He lets out a huff. “They get to me.” He taps the back right side of his head. “Right here.”
“How so?”
He looks at me dryly. “They make me twinge.”
“Twinge? What’s a twinge?” Because I’m really not sure, I decide to test it out: “I saw this video once where someone extracted a botfly from someone else’s back using a pair of tweezers–”
Pine’s poise falls and his body gives another large shudder.
Bullseye! NOW who’s the goober?
The reaper resumes his nonchalant stance.
“I saw another video where these spider eggs hatched in the back of a frog, leaving these perfect little circles where the eggs once–”
Pine’s face distorts.
A twinge, eh? “You weren’t kidding. It really does get to you,” I say.

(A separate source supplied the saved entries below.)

/-- CPY.copy (R250). -/
def execCpyCopy (o : ScalarOps) (s : State) := cpy (.cpyCopy o) o .copy s
/-- CPY.fill (R250). -/
def execCpyFill (o : ScalarOps) (s : State) := cpy (.cpyFill o) o .fill s
/-- CPY.look (R251). -/
def execCpyLook (o : ScalarOps) (s : State) := cpy (.cpyLook o) o .look s

/-- CBWR's operands within their limits (R254): a copy of count × 256 bytes into the code bank. -/
def bankCmd? (s : State) (a b : DWord) : Option CopyCmd :=
  let first := bitsOf a.toNat 9 0
  let count := bitsOf a.toNat 26 16
  let rb := 256 * count
  let scr := b[63]
  let src : DWord := if scr then (b.extractLsb' 0 19).zeroExtend 64 else b
  if bitsOf a.toNat 15 10 == 0 && bitsOf a.toNat 63 27 == 0 && 1 ≤ count && count ≤ 1024 && first + count ≤ 1024 &&
      src.toNat % 4 == 0 && (!scr || (b.extractLsb' 19 44 == 0 && src.toNat + rb ≤ s.scrSize)) then
    some { id := 0, issuer := default, kind := .copy, ssp := if scr then 1 else 0, dsp := 3, rows := 1, rb := rb, src := src,
           dst := BitVec.ofNat 64 (256 * first), ss := 0, ds := 0, pat := 0, row := 0, piece := 0, permit := false, started := false,
           pages := [], handles := [], seen := [], put := [], wrote := [] }
  else none

/-- CBWR (R254). -/
def execCbwr (o : ScalarOps) (s : State) : Host.Outcome State Fault Refusal :=
  run (.cbwr o) s fun s =>
    match bankCmd? s (s.th.code o.a) (s.th.scalarB o.b) with
    | none => .error (ill (.cbwr o) 2)
    | some c => issueCopy s c

/-! ### Code-bank writes (R253, R344) -/

/-- The code-bank slots a command writes. -/
def CopyCmd.slots (c : CopyCmd) : List Nat :=
  if c.dsp == 3 && c.kind != .look then
    nub ((List.range c.rows).flatMap fun r =>
      let a := (rowAddr c.dst c.ds r).toNat
      (List.range ((a + c.rb - 1) / 256 + 1 - a / 256)).map fun i => a / 256 + i)
  else []

/-- A trial's slot range contains a slot. -/
def TrialReq.holds (r : TrialReq) (slots : List Nat) : Bool := slots.any fun j => r.slot ≤ j && j < r.slot + r.nslot

/-- A running trial of a context, up to the writing of its record, holds one of the slots (R344). -/
def slotsInUse (s : State) (part core : Nat) (slots : List Nat) : Bool :=
  (s.allThreads.any fun t => t.key.part == part && t.key.core == core && (match t.trial with
    | some r => r.req.holds slots
    | none => false)) ||
  (s.hw.ctx part core).lookups.any fun x => x.req.holds slots

/-- CODE_BANK_WRITE_START (R253). -/
def execCodeBankWriteStart (part core id : Nat) (s : State) : Host.Outcome State Fault Refusal :=
  match (s.hw.ctx part core).cpq.find? fun c => c.id == id && c.dsp == 3 && c.kind != .look && !c.started with
  | none => .next s
  | some c =>
    whenEnabled (enginesRun s part core && !slotsInUse s part core c.slots) s
      (s.mapCtx part core fun x =>
        { x with cpq := x.cpq.map fun (q : CopyCmd) => if q.id == id then { q with started := true } else q })

/-! ### Bursts (R332) -/

/-- A command of the copy order (R234): neither a lookahead nor a code-bank write that waits on a slot in use. -/
def copyOrdered (s : State) (part core : Nat) (c : CopyCmd) : Bool :=
  c.kind != .look && !(c.dsp == 3 && slotsInUse s part core c.slots)

/-- A copy has begun. -/
def CopyCmd.begun (c : CopyCmd) : Bool := c.row != 0 || c.piece != 0 || !c.seen.isEmpty || !c.put.isEmpty

/-- The command whose bursts run: one that has begun, else the first of the order. -/
def currentCopy (s : State) (part core : Nat) : Option CopyCmd :=
  let q := (s.hw.ctx part core).cpq.filter fun c => copyOrdered s part core c
  (q.find? CopyCmd.begun).orElse fun _ => q.head?

/-- Read bytes of a row's piece: the whole row must be readable (R332). -/
def copySource (s : State) (c : CopyCmd) (r off n : Nat) : Except Stop (List Byte × State) :=
  let b := c.issuer
  let a := rowAddr c.src c.ss r
  let g := (s.hw.ctx b.key.part b.key.core).region b.launch
  match c.kind, c.ssp with
  | .fill, _ => .ok ((List.range n).map fun i => BitVec.ofNat 8 (c.pat.toNat / 2 ^ (8 * ((off + i) % 8))), s)
  | _, 1 => .ok (readBytes g.scr (a.toNat + off) n, s)
  | _, 2 => .ok (readBytes g.obuf (a.toNat + off) n, s)
  | _, _ =>
    match checkGen s b.who .load a c.rb with
    | .error e => .error e
    | .ok _ => engRead s b (a + BitVec.ofNat 64 off) n

/-- Command `id` writes code-bank bytes; what they held stays known, for a trial may still see it (R253). -/
def Ctx.writeBank (c : Ctx) (id : Nat) (b : Issuer) (off : Nat) (bs : List Byte) : Ctx :=
  { c with
    bank := writeBytes c.bank off bs
    bankOld := c.bankOld ++ (List.range bs.length).map fun i => ⟨off + i, sget c.bank (off + i), id, b⟩ }

/-- Write bytes of a row's piece; with the lines of memory the command has written. -/
def copyDest (s : State) (c : CopyCmd) (r off : Nat) (bs : List Byte) : State × List Nat × Option Stop :=
  let b := c.issuer
  let a := rowAddr c.dst c.ds r
  match c.dsp with
  | 1 => (s.mapRegion b.key.part b.key.core b.launch fun g => { g with scr := writeBytes g.scr (a.toNat + off) bs }, c.wrote, none)
  | 2 => (s.mapRegion b.key.part b.key.core b.launch fun g => { g with obuf := writeBytes g.obuf (a.toNat + off) bs }, c.wrote, none)
  | 3 => (s.mapCtx b.key.part b.key.core fun x => x.writeBank c.id b (a.toNat + off) bs, c.wrote, none)
  | _ => engWritePart s b c.wrote (a + BitVec.ofNat 64 off) bs

/-- The source bytes of a stretch of the burst, `n` bytes at offset `off` of row r and at place `j` of the burst: those read before, and, where
some are missing, a read of the stretch (R291). -/
def copyBytes (s : State) (c : CopyCmd) (j r off n : Nat) : Except Stop (List Byte × State) :=
  match allSome ((List.range n).map fun i => (c.seen.find? fun x => x.1 == j + i).map Prod.snd) with
  | some bs => .ok (bs, s)
  | none => match copySource s c r off n with
    | .error e => .error e
    | .ok (bs, s) => .ok (withSeen c.seen (j + ·) bs, s)

/-- The address of an offset of a row's destination, where it is in memory. -/
def CopyCmd.destAddr (c : CopyCmd) (r off : Nat) : Option DWord :=
  if c.dsp == 0 then some (rowAddr c.dst c.ds r + BitVec.ofNat 64 off) else none

/-- Copy `n` bytes at offset `off` of row r, which stand at place `j` of the burst, as far as they have not been copied. -/
def copyPiece (s : State) (c : CopyCmd) (j r off n : Nat) : State × List Nat × Option Stop :=
  if (List.range n).all fun i => c.put.contains (j + i) then (s, c.wrote, none)
  else match copyBytes s c j r off n with
    | .error e => (s, c.wrote, some e)
    | .ok (bs, s) =>
      putRest c.issuer (c.destAddr r off) (fun s wrote i bs => copyDest s { c with wrote := wrote } r (off + i) bs) s c.wrote c.put j bs

/-- Copy whole rows from row r, at place `j` of the burst, until one stops. -/
def copyRows (s : State) (c : CopyCmd) (j r : Nat) : Nat → State × List Nat × Option Stop
  | 0 => (s, c.wrote, none)
  | n + 1 =>
    match copyPiece s c j r 0 c.rb with
    | (s', wrote, none) => copyRows s' { c with wrote := wrote } (j + c.rb) (r + 1) n
    | x => x

/-- The destination of a row overlaps its source at a higher address (R332). -/
def CopyCmd.downward (c : CopyCmd) (r : Nat) : Bool :=
  let a := (rowAddr c.src c.ss r).toNat
  let d := (rowAddr c.dst c.ds r).toNat
  c.kind == .copy && c.ssp == c.dsp && a < d && d < a + c.rb

/-- The pieces of a row (R332). -/
def CopyCmd.pieces (c : CopyCmd) : Nat := (c.rb + 65535) / 65536

/-- The rows of the next burst of a command whose rows are not cut (R332). -/
def CopyCmd.burstRows (c : CopyCmd) : Nat := min (max 1 (65536 / c.rb)) (c.rows - c.row)

/-- The place and the length of the next piece of a row that is cut. -/
def CopyCmd.pieceSpan (c : CopyCmd) : Nat × Nat :=
  let p := if c.downward c.row then c.pieces - 1 - c.piece else c.piece
  (65536 * p, min 65536 (c.rb - 65536 * p))

/-- One burst: the state after it, what it met, and the command's progress. -/
def burst (s : State) (c : CopyCmd) : State × Option Stop × CopyCmd :=
  let c' : CopyCmd := { c with started := true, permit := false, seen := [], put := [] }
  if c.rb ≤ 65536 then
    let (s, wrote, e) := copyRows s c 0 c.row c.burstRows
    (s, e, { c' with row := c.row + c.burstRows, wrote := wrote })
  else
    let (s, wrote, e) := copyPiece s c 0 c.row c.pieceSpan.1 c.pieceSpan.2
    let c' : CopyCmd := { c' with wrote := wrote }
    (s, e, if c.piece + 1 == c.pieces then { c' with row := c.row + 1, piece := 0 } else { c' with piece := c.piece + 1 })

/-- The scratchpad lines a copy reads. -/
def CopyCmd.reads (c : CopyCmd) : List Nat :=
  if c.kind == .copy && c.ssp == 1 then nub ((List.range c.rows).flatMap fun r => linesOf (rowAddr c.src c.ss r).toNat c.rb) else []

/-- A copy command leaves its queue: its lines become present (R252, R273) and its class count falls. -/
def endCopy (s : State) (c : CopyCmd) : State :=
  let b := c.issuer
  s.mapCtx b.key.part b.key.core fun x =>
    ({ x with cpq := x.cpq.filter fun (q : CopyCmd) => q.id != c.id } : Ctx).fillLines b.launch c.id c.lines

/-- A copy command stops or waits on what an access met; `s0` is the state where it waits. What it has written is seen as after its completion
(R297, R300). -/
def copyStopped (s s0 : State) (c : CopyCmd) (e : Stop) : State :=
  match e with
  | .fault f => engineFault (endCopy (dropWritten s c.issuer c.wrote) c) c.issuer .copy true f
  | e => commandWaits s0 c.issuer e

/-- Replace a copy command's progress. -/
def keepCopy (s : State) (c : CopyCmd) : State :=
  s.mapCtx c.issuer.key.part c.issuer.key.core fun x =>
    { x with cpq := x.cpq.map fun (q : CopyCmd) => if q.id == c.id then c else q }

/-- A burst has begun and is not over. -/
def CopyCmd.midBurst (c : CopyCmd) : Bool := !c.seen.isEmpty || !c.put.isEmpty

/-- The copy engine works on a command: its core's engines run, or the core halts and the burst that has begun is to be finished first
(R237, R324). -/
def copyRuns (s : State) (part core : Nat) (c : CopyCmd) : Bool :=
  enginesRun s part core || (c.midBurst && haltsNow s.hw part core)

/-- The copy engine of a core has begun a burst that can go on: a halt waits for it (R237, R324). One whose next access has to wait, for a page or
for staging, is saved as it stands. -/
def copyBusy (s : State) (part core : Nat) : Bool :=
  match currentCopy s part core with
  | none => false
  | some c => c.midBurst && (match (burst s c).2.1 with
    | some (.wait _) | some (.stage _) => false
    | _ => true)

/-- COPY_BURST (R236, R250, R332). -/
def execCopyBurst (part core : Nat) (s : State) : Host.Outcome State Fault Refusal :=
  let x := s.hw.ctx part core
  match currentCopy s part core with
    | none => .next s
    | some c =>
      if !(copyRuns s part core c) || decide (c.rows ≤ c.row) || (c.dsp == 3 && !c.started) || x.linesHeld c.issuer.launch c.id (c.reads ++ c.lines) then .next s
      else
        let (s1, go) := if c.permit then (s, true) else takePermit s c.issuer .copy (.copy c.id) 1
        if !go then .next s1
        else
          let (s2, e, c') := burst s1 c
          .next (match e with
            | none => keepCopy s2 c'
            | some e => copyStopped s2 (keepCopy s1 { c with permit := true }) { c with wrote := c'.wrote } e)

/-- The stretch of the next burst that is under way: the row, or the piece of one, at its place in the burst, with its row, offset and length.
A row is read before it is written, and written before the next one is read (R250). -/
def CopyCmd.stretch (c : CopyCmd) : Nat × Nat × Nat × Nat :=
  if c.rb ≤ 65536 then
    let j := c.put.length / max 1 c.rb
    (j * c.rb, c.row + j, 0, if j < c.burstRows then c.rb else 0)
  else (0, c.row, c.pieceSpan)

/-- Make one access of the stretch that is under way, at place `n` of the burst: its source byte is read, or, once all of them have been read,
its destination byte is written. An access that meets a fault or a wait is left to the burst. -/
def copyOne (s : State) (c : CopyCmd) (n : Nat) : State :=
  let (j, r, off, m) := c.stretch
  let got (k : Nat) : Option Byte := (c.seen.find? fun x => x.1 == k).map Prod.snd
  if !(decide (j ≤ n) && decide (n < j + m)) then keepCopy s c
  else match got n with
    | none => match copySource s c r (off + (n - j)) 1 with
      | .ok (bs, s) => keepCopy s { c with seen := (n, bs.headD 0) :: c.seen }
      | .error _ => keepCopy s c
    | some b =>
      if c.put.contains n || !(List.range m).all fun i => (got (j + i)).isSome then keepCopy s c
      else match copyDest s c r (off + (n - j)) [b] with
        | (s, wrote, none) =>
          keepCopy (sealByte s c.issuer (c.destAddr r off) j n (n :: c.put)) { c with put := n :: c.put, wrote := wrote }
        | _ => keepCopy s c

/-- The copy engine makes one access of its running command ahead of the rest of the burst (R291, R332); its permit comes first. -/
def copyAhead (s : State) (part core id n : Nat) : State :=
  match currentCopy s part core with
  | none => s
  | some c =>
    if !(copyRuns s part core c) || c.id != id || decide (c.rows ≤ c.row) || (c.dsp == 3 && !c.started) ||
        (s.hw.ctx part core).linesHeld c.issuer.launch c.id (c.reads ++ c.lines) then s
    else
      let (s, go) := if c.permit then (s, true) else takePermit s c.issuer .copy (.copy c.id) 1
      if go then copyOne s { c with permit := true, started := true } n else s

Pine leans again against the bark and folds his arms. “Don’t tell anyone,” he says.
“Who am I going to tell? I’m dead.”
“Yeah . . .” He shakes his head like he’s shaking away confusion. “Of course you are.” But it looks like there’s something else he wants to say.
“What?” I prompt.
“You’re unusual.”
“Gee, thanks.”
“For a dead girl.”
I paw at him. “Not better.”
“You notice things.” He stares off absently into the forest. “And you get distracted easily. It could be bad.” Again he shakes his head. “Never mind. Forget I said anything.”
“What do you mean bad?”
He looks like he’s thinking about something distant. There are far-off thoughts running around behind his eyes. They stay there for a little while; then, he flips his hair away and sets his eyes squarely on mine. “I’ll just have to work harder,” he says.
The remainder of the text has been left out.